[DIRECTIONS]
Search the records below for the word "that". Copy each line where it occurs.

Saved entries
-- ==== Sys2Proof/Laws/Frames.lean ====
section
/-! SUPPORT. What each shared operation leaves unchanged, field by field of State: one lemma for each operation, so that
a proof of a frame composes these and unfolds none of them. -/

namespace Sys2Proof.Machine

/-! ## The relation -/

theorem State.changedOnly_refl (s : State) (bs : List Block) : s.changedOnly s bs := by
  intro b _; cases b <;> rfl

theorem State.changedOnly_trans {s t u : State} {bs : List Block} (h : s.changedOnly t bs)
    (k : t.changedOnly u bs) : s.changedOnly u bs := by
  intro b hb
  have h1 := h b hb
  have h2 := k b hb
  cases b <;> exact h2.trans h1

theorem State.changedOnly_mono {s t : State} {bs cs : List Block} (h : s.changedOnly t bs)
    (hsub : ∀ b ∈ bs, b ∈ cs) : s.changedOnly t cs :=
  fun b hb => h b fun hin => hb (hsub b hin)

/-- A fold of steps that each change only some fields changes only those. -/
theorem State.changedOnly_foldl {α : Type} {bs : List Block} (f : State → α → State)
    (hf : ∀ (s : State) (a : α), s.changedOnly (f s a) bs) : ∀ (xs : List α) (s : State), s.changedOnly (xs.foldl f s) bs
  | [], s => s.changedOnly_refl bs
  | x :: xs, s => State.changedOnly_trans (hf s x) (State.changedOnly_foldl f hf xs (f s x))

/-! ## The updates -/

theorem State.setPending_changedOnly (s : State) (v : List Instr) : s.changedOnly (s.setPending v) [.pending] := by
  intro b hb; cases b <;> first | rfl | simp at hb

theorem State.setClock_changedOnly (s : State) (v : Nat) : s.changedOnly (s.setClock v) [.clock] := by
  intro b hb; cases b <;> first | rfl | simp at hb

theorem State.setCtl_changedOnly (s : State) (v : ModeControl) : s.changedOnly (s.setCtl v) [.ctl] := by
  intro b hb; cases b <;> first | rfl | simp at hb

theorem State.setLoader_changedOnly (s : State) (v : Loader) : s.changedOnly (s.setLoader v) [.loader] := by
  intro b hb; cases b <;> first | rfl | simp at hb

theorem State.setItems_changedOnly (s : State) (v : List ItemRecord) : s.changedOnly (s.setItems v) [.items] := by
  intro b hb; cases b <;> first | rfl | simp at hb

theorem State.setBays_changedOnly (s : State) (v : Vector (Option Build) 8) : s.changedOnly (s.setBays v) [.bays] := by
  intro b hb; cases b <;> first | rfl | simp at hb

theorem State.setLi_changedOnly (s : State) (v : LineInterface) : s.changedOnly (s.setLi v) [.li] := by
  intro b hb; cases b <;> first | rfl | simp at hb

theorem State.setPeers_changedOnly (s : State) (v : PeerTracker) : s.changedOnly (s.setPeers v) [.peers] := by
  intro b hb; cases b <;> first | rfl | simp at hb

theorem State.setTotes_changedOnly (s : State) (v : ToteTracker) : s.changedOnly (s.setTotes v) [.totes] := by
  intro b hb; cases b <;> first | rfl | simp at hb

theorem State.setLane_changedOnly (s : State) (v : Lane) : s.changedOnly (s.setLane v) [.lane] := by
  intro b hb; cases b <;> first | rfl | simp at hb

theorem State.setDev_changedOnly (s : State) (v : DeviationTable) : s.changedOnly (s.setDev v) [.dev] := by
  intro b hb; cases b <;> first | rfl | simp at hb

theorem State.setPort_changedOnly (s : State) (v : BenchPort) : s.changedOnly (s.setPort v) [.port] := by
  intro b hb; cases b <;> first | rfl | simp at hb

theorem State.setDraws_changedOnly (s : State) (v : Nat) : s.changedOnly (s.setDraws v) [.draws] := by
  intro b hb; cases b <;> first | rfl | simp at hb

theorem State.setBay_changedOnly (s : State) (b : BayNo) (x : Option Build) : s.changedOnly (s.setBay b x) [.bays] :=
  s.setBays_changedOnly _

/-! ## Flags, counters and records -/

theorem State.setFlag_changedOnly (s : State) (f : EventFlag) : s.changedOnly (s.setFlag f) [.port] :=
  s.setPort_changedOnly _

theorem State.setNote_changedOnly (s : State) (c : NoteCause) : s.changedOnly (s.setNote c) [.port] :=
  s.setPort_changedOnly _

theorem State.countLine_changedOnly (s : State) (f : LineCounters → LineCounters) :
    s.changedOnly (s.countLine f) [.li] := s.setLi_changedOnly _

theorem State.record_changedOnly (s : State) (k : DeviationKind) : s.changedOnly (s.record k) [.dev, .port] :=
  State.changedOnly_trans (State.changedOnly_mono (s.setDev_changedOnly _) (by simp))
    (State.changedOnly_mono (State.setFlag_changedOnly _ .deviation) (by simp))

/-! ## The outgoing queue -/

theorem State.setQueue_changedOnly (s : State) (q : List Notice) : s.changedOnly (s.setQueue q) [.li] :=
  s.setLi_changedOnly _

theorem State.offerMarker_changedOnly (s : State) : s.changedOnly s.offerMarker [.li] := by
  unfold State.offerMarker
  split
  · exact s.setQueue_changedOnly _
  · exact s.changedOnly_refl _

theorem State.changeCheck_changedOnly (s : State) : s.changedOnly s.changeCheck [.li] := by
  unfold State.changeCheck
  split
  · exact s.offerMarker_changedOnly
  · exact s.changedOnly_refl _

theorem State.offerTally_changedOnly (s : State) (p : Payload) : s.changedOnly (s.offerTally p) [.li, .port] := by
  unfold State.offerTally
  split
  · exact State.changedOnly_mono (s.countLine_changedOnly _) (by simp)
  · split
    · exact State.changedOnly_mono (s.setQueue_changedOnly _) (by simp)
    · exact State.changedOnly_trans (State.changedOnly_mono (s.countLine_changedOnly _) (by simp))
        (State.changedOnly_mono (State.setFlag_changedOnly _ .noticeLost) (by simp))

/-- An offered DRAW that is taken changes the outgoing queue and nothing else. -/
theorem State.offerDraw_some {s t : State} {p : Payload} (h : s.offerDraw p = some t) :
    s.ctl.mode ≠ .muted ∧ ∃ q, joinQueue s.li.queue p = some q ∧ t = s.setQueue q := by
  unfold State.offerDraw at h
  split at h
  · cases h
  · rename_i hm
    rw [Option.map_eq_some_iff] at h
    obtain ⟨q, hq, rfl⟩ := h
    exact ⟨hm, q, hq, rfl⟩

/-! ## Builds and lines -/

theorem State.modifyBuild_changedOnly (s : State) (b : BayNo) (f : Build → Build) :
    s.changedOnly (s.modifyBuild b f) [.bays] := by
  unfold State.modifyBuild
  split
  · exact s.changedOnly_refl _
  · exact s.setBay_changedOnly _ _

theorem State.modifyLine_changedOnly (s : State) (b : BayNo) (i : Nat) (f : Line → Line) :
    s.changedOnly (s.modifyLine b i f) [.bays] := s.modifyBuild_changedOnly _ _

theorem State.evalBays_changedOnly (s : State) (bs : List BayNo) : s.changedOnly (s.evalBays bs) [.bays] :=
  State.changedOnly_foldl _ (fun t b => t.modifyBuild_changedOnly b _) bs s

theorem State.pin_changedOnly (s : State) (a : Allocation) : s.changedOnly (s.pin a) [.bays] :=
  s.modifyLine_changedOnly _ _ _

theorem State.unpin_changedOnly (s : State) (a : Allocation) : s.changedOnly (s.unpin a) [.bays] :=
  s.modifyLine_changedOnly _ _ _

theorem State.unpinAll_changedOnly (s : State) (as : List Allocation) : s.changedOnly (s.unpinAll as) [.bays] :=
  State.changedOnly_foldl _ State.unpin_changedOnly as s

theorem State.place_changedOnly (s : State) (x : Allocation × Nat) : s.changedOnly (s.place x) [.bays] :=
  s.modifyLine_changedOnly _ _ _

theorem State.checkCompletion_changedOnly (s : State) (b : BayNo) :
    s.changedOnly (s.checkCompletion b) [.bays, .port] := by
  unfold State.checkCompletion
  split
  · exact s.changedOnly_refl _
  · dsimp only
    split
    · exact State.changedOnly_trans (State.changedOnly_mono (s.setBay_changedOnly _ _) (by simp))
        (State.changedOnly_mono (State.setFlag_changedOnly _ .bayReady) (by simp))
    · exact State.changedOnly_mono (s.setBay_changedOnly _ _) (by simp)

theorem State.bayStep_changedOnly (xs : List (Allocation × Nat)) (s : State) (b : BayNo) :
    s.changedOnly (State.bayStep xs s b) [.bays, .port] :=
  State.changedOnly_trans (State.changedOnly_mono (s.modifyBuild_changedOnly _ _) (by simp))
    (State.checkCompletion_changedOnly _ b)

theorem State.takeDeadline_changedOnly (s : State) (b : BayNo) :
    s.changedOnly (s.takeDeadline b) [.bays, .dev, .port] := by
  unfold State.takeDeadline
  split
  · exact s.changedOnly_refl _
  · split
    · exact State.changedOnly_mono (s.setBay_changedOnly _ _) (by simp)
    · exact State.changedOnly_trans (State.changedOnly_mono (s.setBay_changedOnly _ _) (by simp))
        (State.changedOnly_mono (State.record_changedOnly _ _) (by simp))

/-! ## Substitute trials and the accumulators -/

theorem State.switchLine_changedOnly (s : State) (b : BayNo) (i p : Nat) (bd : Build) (l : Line) :
    s.changedOnly (s.switchLine b i p bd l) [.bays, .li, .dev, .port] :=
  State.changedOnly_trans
    (State.changedOnly_trans (State.changedOnly_mono (s.modifyLine_changedOnly _ _ _) (by simp))
      (State.changedOnly_mono (State.record_changedOnly _ _) (by simp)))
    (State.changedOnly_mono (State.changeCheck_changedOnly _) (by simp))

theorem State.noFit_changedOnly (s : State) (b : BayNo) (i : Nat) (bd : Build) (l : Line) :
    s.changedOnly (s.noFit b i bd l) [.bays, .li, .dev, .port] := by
  unfold State.noFit
  dsimp only
  split
  · exact State.changedOnly_mono (s.modifyLine_changedOnly _ _ _) (by simp)
  · exact State.changedOnly_trans (State.changedOnly_mono (s.modifyLine_changedOnly _ _ _) (by simp))
      (State.changedOnly_mono (State.record_changedOnly _ _) (by simp))

theorem State.trial_changedOnly (s : State) (b : BayNo) (i : Nat) :
    s.changedOnly (s.trial b i) [.bays, .li, .dev, .port] := by
  unfold State.trial
  split
  · exact s.changedOnly_refl _
  · split
    · exact s.changedOnly_refl _
    · split
      · exact s.switchLine_changedOnly _ _ _ _ _
      · exact s.noFit_changedOnly _ _ _ _

theorem State.trials_changedOnly (s : State) (xs : List (BayNo × Nat)) :
    s.changedOnly (s.trials xs) [.bays, .li, .dev, .port, .draws] := by
  unfold State.trials
  split
  · exact s.changedOnly_refl _
  · exact State.changedOnly_mono (s.trial_changedOnly _ _) (by simp)
  · exact State.changedOnly_trans (State.changedOnly_mono (s.setDraws_changedOnly _) (by simp))
      (State.changedOnly_mono (State.changedOnly_foldl (bs := [.bays, .li, .dev, .port]) _
        (fun (t : State) (x : BayNo × Nat) => t.trial_changedOnly x.1 x.2) _ _) (by simp))

theorem State.reevaluate_changedOnly (s : State) (bs : List BayNo) :
    s.changedOnly (s.reevaluate bs) [.bays, .li, .dev, .port, .draws] :=
  State.changedOnly_trans (State.changedOnly_mono (s.evalBays_changedOnly bs) (by simp))
    (State.trials_changedOnly _ _)

/-! ## Modes, bays and the lane -/

theorem State.changeMode_changedOnly (s : State) (m : Mode) (bySetMode : Bool) :
    s.changedOnly (s.changeMode m bySetMode) [.ctl, .bays, .li, .dev, .port, .draws] := by
  have h : s.changedOnly (((s.withMode m).reevaluate allBays).changeCheck) [.ctl, .bays, .li, .dev, .port, .draws] :=
    State.changedOnly_trans
      (State.changedOnly_trans (State.changedOnly_mono (s.setCtl_changedOnly _) (by simp))
        (State.changedOnly_mono (State.reevaluate_changedOnly _ _) (by simp)))
      (State.changedOnly_mono (State.changeCheck_changedOnly _) (by simp))
  unfold State.changeMode
  dsimp only
  split
  · exact h
  · exact State.changedOnly_trans h (State.changedOnly_mono (State.setFlag_changedOnly _ _) (by simp))

theorem State.closingCheck_changedOnly (s : State) :
    s.changedOnly s.closingCheck [.ctl, .bays, .li, .dev, .port, .draws] := by
  unfold State.closingCheck
  split
  · exact s.changeMode_changedOnly _ _
  · exact s.changedOnly_refl _

theorem State.returnToEmpty_changedOnly (s : State) (b : BayNo) :
    s.changedOnly (s.returnToEmpty b) [.ctl, .bays, .li, .dev, .port, .draws] :=
  State.changedOnly_trans
    (State.changedOnly_trans (State.changedOnly_mono (s.setBay_changedOnly _ _) (by simp))
      (State.changedOnly_mono (State.changeCheck_changedOnly _) (by simp)))
    (State.closingCheck_changedOnly _)

theorem State.pulseMerge_changedOnly (s : State) : s.changedOnly s.pulseMerge [.lane] := s.setLane_changedOnly _

theorem State.endDeparture_changedOnly (s : State) (l : LaneEntry) :
    s.changedOnly (s.endDeparture l) [.ctl, .bays, .li, .lane, .dev, .port, .draws] :=
  State.changedOnly_trans
    (State.changedOnly_trans
      (State.changedOnly_trans (State.changedOnly_mono (s.setLane_changedOnly _) (by simp))
        (State.changedOnly_mono (State.reevaluate_changedOnly _ _) (by simp)))
      (State.changedOnly_mono (State.changeCheck_changedOnly _) (by simp)))
    (State.changedOnly_mono (State.closingCheck_changedOnly _) (by simp))

/-! ## Totes and peers -/

theorem State.setTable_changedOnly (s : State) (t : List ToteEntry) : s.changedOnly (s.setTable t) [.totes] :=
  s.setTotes_changedOnly _

theorem State.putEntry_changedOnly (s : State) (e : ToteEntry) : s.changedOnly (s.putEntry e) [.totes] :=
  s.setTable_changedOnly _

theorem State.markUncertain_changedOnly (s : State) : s.changedOnly s.markUncertain [.totes] :=
  s.setTable_changedOnly _

theorem State.settle_changedOnly (s : State) (l : LaneEntry) (f : ToteEntry → ToteEntry) :
    s.changedOnly (s.settle l f) [.li, .totes, .port] := by
  unfold State.settle
  split
  · exact s.changedOnly_refl _
  · exact State.changedOnly_trans (State.changedOnly_mono (s.setTable_changedOnly _) (by simp))
      (State.changedOnly_mono (State.offerTally_changedOnly _ _) (by simp))

theorem State.setPeer_changedOnly (s : State) (p : Nat) (r : PeerRecord) : s.changedOnly (s.setPeer p r) [.peers] :=
  s.setPeers_changedOnly _

theorem State.setHeard_changedOnly (s : State) (h : List HeardEntry) : s.changedOnly (s.setHeard h) [.peers] :=
  s.setPeers_changedOnly _

theorem State.removeHeard_changedOnly (s : State) (p : Nat) : s.changedOnly (s.removeHeard p) [.peers] :=
  s.setHeard_changedOnly _

theorem State.insertHeard_changedOnly (s : State) (h : HeardEntry) : s.changedOnly (s.insertHeard h) [.peers] := by
  unfold State.insertHeard
  split
  · exact s.setHeard_changedOnly _
  · split
    · exact s.changedOnly_refl _
    · split
      · exact s.setHeard_changedOnly _
      · exact s.setPeers_changedOnly _

theorem State.gap_changedOnly (s : State) : s.changedOnly s.gap [.li, .totes] :=
  State.changedOnly_trans (State.changedOnly_mono (s.countLine_changedOnly _) (by simp))
    (State.changedOnly_mono (State.markUncertain_changedOnly _) (by simp))

theorem State.rosterUpdate_changedOnly (s : State) (p : Nat) (isJoin : Bool) (sequence : Byte) :
    s.changedOnly (s.rosterUpdate p isJoin sequence) [.peers, .li, .totes] := by
  unfold State.rosterUpdate
  dsimp only
  split
  · exact State.changedOnly_trans (State.changedOnly_mono s.gap_changedOnly (by simp))
      (State.changedOnly_mono (State.setPeer_changedOnly _ _ _) (by simp))
  · exact State.changedOnly_mono (s.setPeer_changedOnly _ _) (by simp)

/-! ## The bench port -/

theorem State.ignoreTransaction_changedOnly (s : State) (n : Nat) : s.changedOnly (s.ignoreTransaction n) [.port] :=
  s.setPort_changedOnly _

theorem State.beginRequest_changedOnly (s : State) (n : Nat) : s.changedOnly (s.beginRequest n) [.port] :=
  s.setPort_changedOnly _

theorem State.finishRequest_changedOnly (s : State) (r : Reply) : s.changedOnly (s.finishRequest r) [.port] :=
  s.setPort_changedOnly _

/-- A request changes the port and what its owner changes. -/
theorem State.serve_changedOnly (s : State) (rule : List Byte → Bool) (open' : Bool) (refusal : Status → Reply)
    (tx : List Byte) (owner : List Byte → State → State × Reply) (bs : List Block)
    (h : ∀ (block : List Byte) (t : State), t.changedOnly (owner block t).1 bs) :
    s.changedOnly (s.serve rule open' refusal tx owner) (.port :: bs) := by
  unfold State.serve
  split
  · exact State.changedOnly_mono (s.ignoreTransaction_changedOnly _) (by simp)
  · split
    · exact State.changedOnly_trans (State.changedOnly_mono (s.beginRequest_changedOnly _) (by simp))
        (State.changedOnly_mono (State.finishRequest_changedOnly _ _) (by simp))
    · exact State.changedOnly_trans
        (State.changedOnly_trans (State.changedOnly_mono (s.beginRequest_changedOnly _) (by simp))
          (State.changedOnly_mono (h _ _) (by simp_all)))
        (State.changedOnly_mono (State.finishRequest_changedOnly _ _) (by simp))

end Sys2Proof.Machine
end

[ANSWER TO THE EXERCISE]
/-! SUPPORT. What each shared operation leaves unchanged, field by field of State: one lemma for each operation, so that
/-- A fold of steps that each change only some fields changes only those. -/
/-- An offered DRAW that is taken changes the outgoing queue and nothing else. -/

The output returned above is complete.